[Top][All Lists]
[Date Prev][Date Next][Thread Prev][Thread Next][Date Index][Thread Index]
Re: uc_width and wcwidth optimization
From: |
Alexander V. Lukyanov |
Subject: |
Re: uc_width and wcwidth optimization |
Date: |
Wed, 14 Dec 2011 14:02:33 +0400 |
User-agent: |
Mutt/1.5.21 (2010-09-15) |
On Tue, Dec 13, 2011 at 11:32:53AM +0100, Bruno Haible wrote:
> 2) The wcwidth change is a good idea, but unfortunately is not multithread-
> safe. Different threads can have different locales, therefore a global
> variable as a cache won't lead to correct results always.
Fortunately charset.alias is not re-read every time wcwidth is called. ;-)
Are there any real programs which use different locales in threads?
> I'm attaching the benchmark program I'm experimenting with.

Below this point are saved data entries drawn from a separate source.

-- ==== Sys2Proof/Machine/Core.lean ====
section
/-! DEFINITION. The host's interface: the machine as a state type, a step and the state after reset. -/

def Sys2Proof.core : Host.Core := { State := Sys2Proof.Machine.State, Fault := Sys2Proof.Machine.Fault, Refusal := Sys2Proof.Machine.Refusal, step := Sys2Proof.Machine.step, reset := Sys2Proof.Machine.State.reset }
end

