/-- A square root by FArith: the magnitude is cut below the root. -/
def RootSpec (fmode : W32) (m : Fmt) (rm : Rnd) (x : Val) (r : Nat × Fl) : Prop :=
  match x with
  | .nan q => r = (nanBits m, if q then Fl.nv else 0)
  | .inf n => r = if n then (nanBits m, Fl.nv) else (infBits m false, 0)
  | .fin n k e =>
    (k = 0 → r = (zeroBits m n, 0)) ∧ (k ≠ 0 → n = true → r = (nanBits m, Fl.nv)) ∧
    (k ≠ 0 → n = false → ∃ (q : Nat) (g : Int) (st : Bool), 2 ^ ((fpOf m).prec + 2) ≤ q ∧
      ((q : ℚ) * 2 ^ g) ^ 2 ≤ (Val.fin n k e).rat ∧ (Val.fin n k e).rat < (((q : ℚ) + 1) * 2 ^ g) ^ 2 ∧
      (st = true ↔ ((q : ℚ) * 2 ^ g) ^ 2 ≠ (Val.fin n k e).rat) ∧ r = roundFlush fmode m rm false q g st)

/-- The new value of an atomic operation of Table 65 on `old`, with operand b and compare value c, and its flags. -/
def AtomicSpec (op : AOp) (dt : DT) (fmode : W32) (old b c : Nat) (r : Nat × Fl) : Prop :=
  let w := 8 * dt.bytes
  let int (x : Nat) : Int := if dt == .i32 || dt == .i64 then (BitVec.ofNat w x).toInt else x
  let lesser : Bool := if dt.isInt then decide (int old ≤ int b) else totalLe dt.fmt old b
  let out (x : Nat) : Nat := if dt.isInt then x else cleanBits dt.fmt x
  match op with
  | .add => (dt.isInt = true → r = ((old + b) % 2 ^ w, 0)) ∧
      (dt.isInt = false → SumSpec fmode dt.fmt (modeOf fmode .dyn) (flushIn fmode dt.fmt old) (flushIn fmode dt.fmt b) r)
  | .min => r = (out (if lesser then old else b), 0)
  | .max => r = (out (if lesser then b else old), 0)
  | .and => r.2 = 0 ∧ ∀ k, r.1.testBit k = (old.testBit k && b.testBit k)
  | .or => r.2 = 0 ∧ ∀ k, r.1.testBit k = (old.testBit k || b.testBit k)
  | .xor => r.2 = 0 ∧ ∀ k, r.1.testBit k = (old.testBit k ^^ b.testBit k)
  | .swap | .store => r = (b, 0)
  | .cas => r = (if old = c then b else old, 0)
  | .load => r = (old, 0)

/-- The accumulation rule of R142 for the value c of an accumulator and its products, in a window of w bits below the leading bit
of the largest term. A product of 0 and an infinity is a NaN that is marked. -/
def AccSpec (fmode : W32) (m : Fmt) (w : Nat) (c : Val) (ps : List (Val × Bool)) (r : Nat × Fl) : Prop :=
  let ts := c :: ps.map (·.1)
  let both : Prop := Val.inf false ∈ ts ∧ Val.inf true ∈ ts
  let nan : Prop := ∃ t ∈ ts, t.isNan = true
  let bad : Prop := (∃ t ∈ ts, t.isSig = true) ∨ (∃ p ∈ ps, p.2 = true) ∨ both
  (nan ∨ both → (bad → r = (nanBits m, Fl.nv)) ∧ (¬ bad → r = (nanBits m, 0))) ∧
  (¬ nan → ¬ both → ∀ n, Val.inf n ∈ ts → r = (infBits m n, 0)) ∧
  (¬ nan → (∀ n, Val.inf n ∉ ts) → (∀ t ∈ ts, t.rat = 0) → r = (zeroBits m (ts.all Val.neg?), 0)) ∧
  ∀ e : Int, ¬ nan → (∀ n, Val.inf n ∉ ts) → (∃ t ∈ ts, 2 ^ e ≤ |t.rat|) → (∀ t ∈ ts, |t.rat| < 2 ^ (e + 1)) →
    let q : ℚ := 2 ^ (e - w)
    let part (t : Val) : Int := if t.rat < 0 then -⌊|t.rat| / q⌋ else ⌊|t.rat| / q⌋
    let sum := (ts.map part).sum
    let sticky : Prop := ∃ t ∈ ts, (⌊|t.rat| / q⌋ : ℚ) * q ≠ |t.rat|
    ∃ nx : Fl, (sticky → nx = Fl.nx) ∧ (¬ sticky → nx = 0) ∧
      (sum = 0 → r = (zeroBits m false, nx)) ∧
      (sum ≠ 0 → ∃ x : Nat × Fl, r = (x.1, x.2 ||| nx) ∧
        Rounds fmode m .rn (((2 * sum + if nx = 0 then 0 else sum.sign : Int) : ℚ) * q / 2) false x)

/-- `t` is what a word leaves that adds the terms of a list of lanes to crucible c, in order, and ORs their flags (R144). -/
def AddsTerms (s t : State) (i : Instr) (c : Nat) (ls : List Nat) (term : Nat → Val) (fl : Nat → Fl) : Prop :=
  t.w.cruc c = ls.foldl (fun z l => z.addTerm (term l)) (s.w.cruc c) ∧
  (∀ k, k ≠ c → t.w.cruc k = s.w.cruc k) ∧
  t.w.sp.fflags = s.w.sp.fflags ||| (ls.foldl (fun g l => g ||| fl l) 0).setWidth 32 ∧
  t = { s.advanced i with w := { (s.advanced i).w with r := { (s.advanced i).w.r with c := t.w.r.c },
                                                         sp := { (s.advanced i).w.sp with fflags := t.w.sp.fflags } } }

/-! ### Folds (R47, R49, R53) -/

/-- Whether a view changes a byte of its twin. -/
def changes (view : Overlay) (twin : Nat → Byte) (va : Nat) : Bool :=
  match SMap.find? view va with
  | some x => x != twin va
  | none => false

/-- `f` is the fold of members in the order given: a byte takes the value of the first member that changed it; a second changer makes
it a conflict of those two; else a member's carried conflict stands there. The record names the conflict at the lowest VA. -/
def FoldsTo {ι : Type} (ks : List ι) (idx : ι → Nat) (view : ι → Overlay) (twin : ι → Nat → Byte) (carried : ι → List Nat) (f : Fold) : Prop :=
  (∀ va,
    let ch := ks.filter fun k => changes (view k) (twin k) va
    (ch = [] → SMap.find? f.bytes va = none) ∧
    (∀ a l, ch = a :: l → SMap.find? f.bytes va = SMap.find? (view a) va) ∧
    (∀ a b l, ch = a :: b :: l → SMap.find? f.confl va = some (idx a, idx b)) ∧
    (ch.length < 2 → SMap.find? f.confl va = (ks.find? fun k => decide (va ∈ carried k)).map fun k => (idx k, idx k))) ∧
  (f.record = none ↔ ∀ va, SMap.find? f.confl va = none) ∧
  ∀ va a b, SMap.find? f.confl va = some (a, b) → (∀ x < va, SMap.find? f.confl x = none) →
    f.record = some ⟨BitVec.ofNat 64 va,
      BitVec.ofNat 64 (va % 64 * 2 ^ 48 + min f.confl.length 65535 * 2 ^ 32 + b % 65536 * 65536 + a % 65536)⟩

/-- `f` is the fold of a graph's launches (R15): a byte takes the value of the changer to which every other has a path; where there is
none it keeps the lowest changer's value, in a conflict of the lowest two that no path links. -/
def GraphFoldsTo (ms : List Member) (twin : Member → Nat → Byte) (path : Nat → Nat → Bool) (f : Fold) : Prop :=
  ∀ va,
    let ch := ms.filter fun m => changes m.view (twin m) va
    let last (c : Member) : Prop := ∀ d ∈ ch, d.idx = c.idx ∨ path d.idx c.idx = true
    let apart (c d : Member) : Prop := c ∈ ch ∧ d ∈ ch ∧ c.idx < d.idx ∧ path c.idx d.idx = false ∧ path d.idx c.idx = false
    (ch = [] → SMap.find? f.bytes va = none ∧ SMap.find? f.confl va = none) ∧
    (∀ l c l', ch = l ++ c :: l' → last c → (∀ d ∈ l, ¬ last d) →
      SMap.find? f.bytes va = SMap.find? c.view va ∧ SMap.find? f.confl va = none) ∧
    ∀ c l, ch = c :: l → (∀ d ∈ ch, ¬ last d) → SMap.find? f.bytes va = SMap.find? c.view va ∧ SMap.find? f.confl va ≠ none ∧
      ∀ a b, apart a b → (∀ c d, apart c d → a.idx < c.idx ∨ a.idx = c.idx ∧ b.idx ≤ d.idx) →
        SMap.find? f.confl va = some (a.idx, b.idx)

So far, it seems
> that locale_charset() is really slow, whereas the is_cjk stuff is not a big
> speed problem.
is_cjk_encoding() is on the second place after locale_charset.
locale_charset is slow because of linear search of locale alias.
Unfortunately, I don't know how to optimize it to be thread-safe without
heavy artillery like thread-local storage.
> > Besides, uc_width is used in wcwidth for cjk encodings as designed.
>
> - if (STREQ (encoding, "UTF-8", 'U', 'T', 'F', '-', '8', 0, 0, 0 ,0))
> + if (cached_is_utf8_encoding || cached_is_cjk_encoding)
> {
> /* We assume that in a UTF-8 locale, a wide character is the same as a
> Unicode character. */
> - return uc_width (wc, encoding);
> + return uc_width (wc, cached_is_cjk_encoding);
> }
>
> This won't work portably: The comment says that only in UTF-8 locales we know
> that a wchar_t represents a Unicode character. In locales with encodings
> such as EUC-JP or GB18030 you cannot assume anything about how to libc has
> defined the wchar_t values.
It means that it is possible to avoid is_cjk_encoding() calling at all,
because uc_width only uses encoding for cjk checking and uc_width is only
called by wcwidth for UTF-8 case (which is not a cjk encoding).
--
Alexander.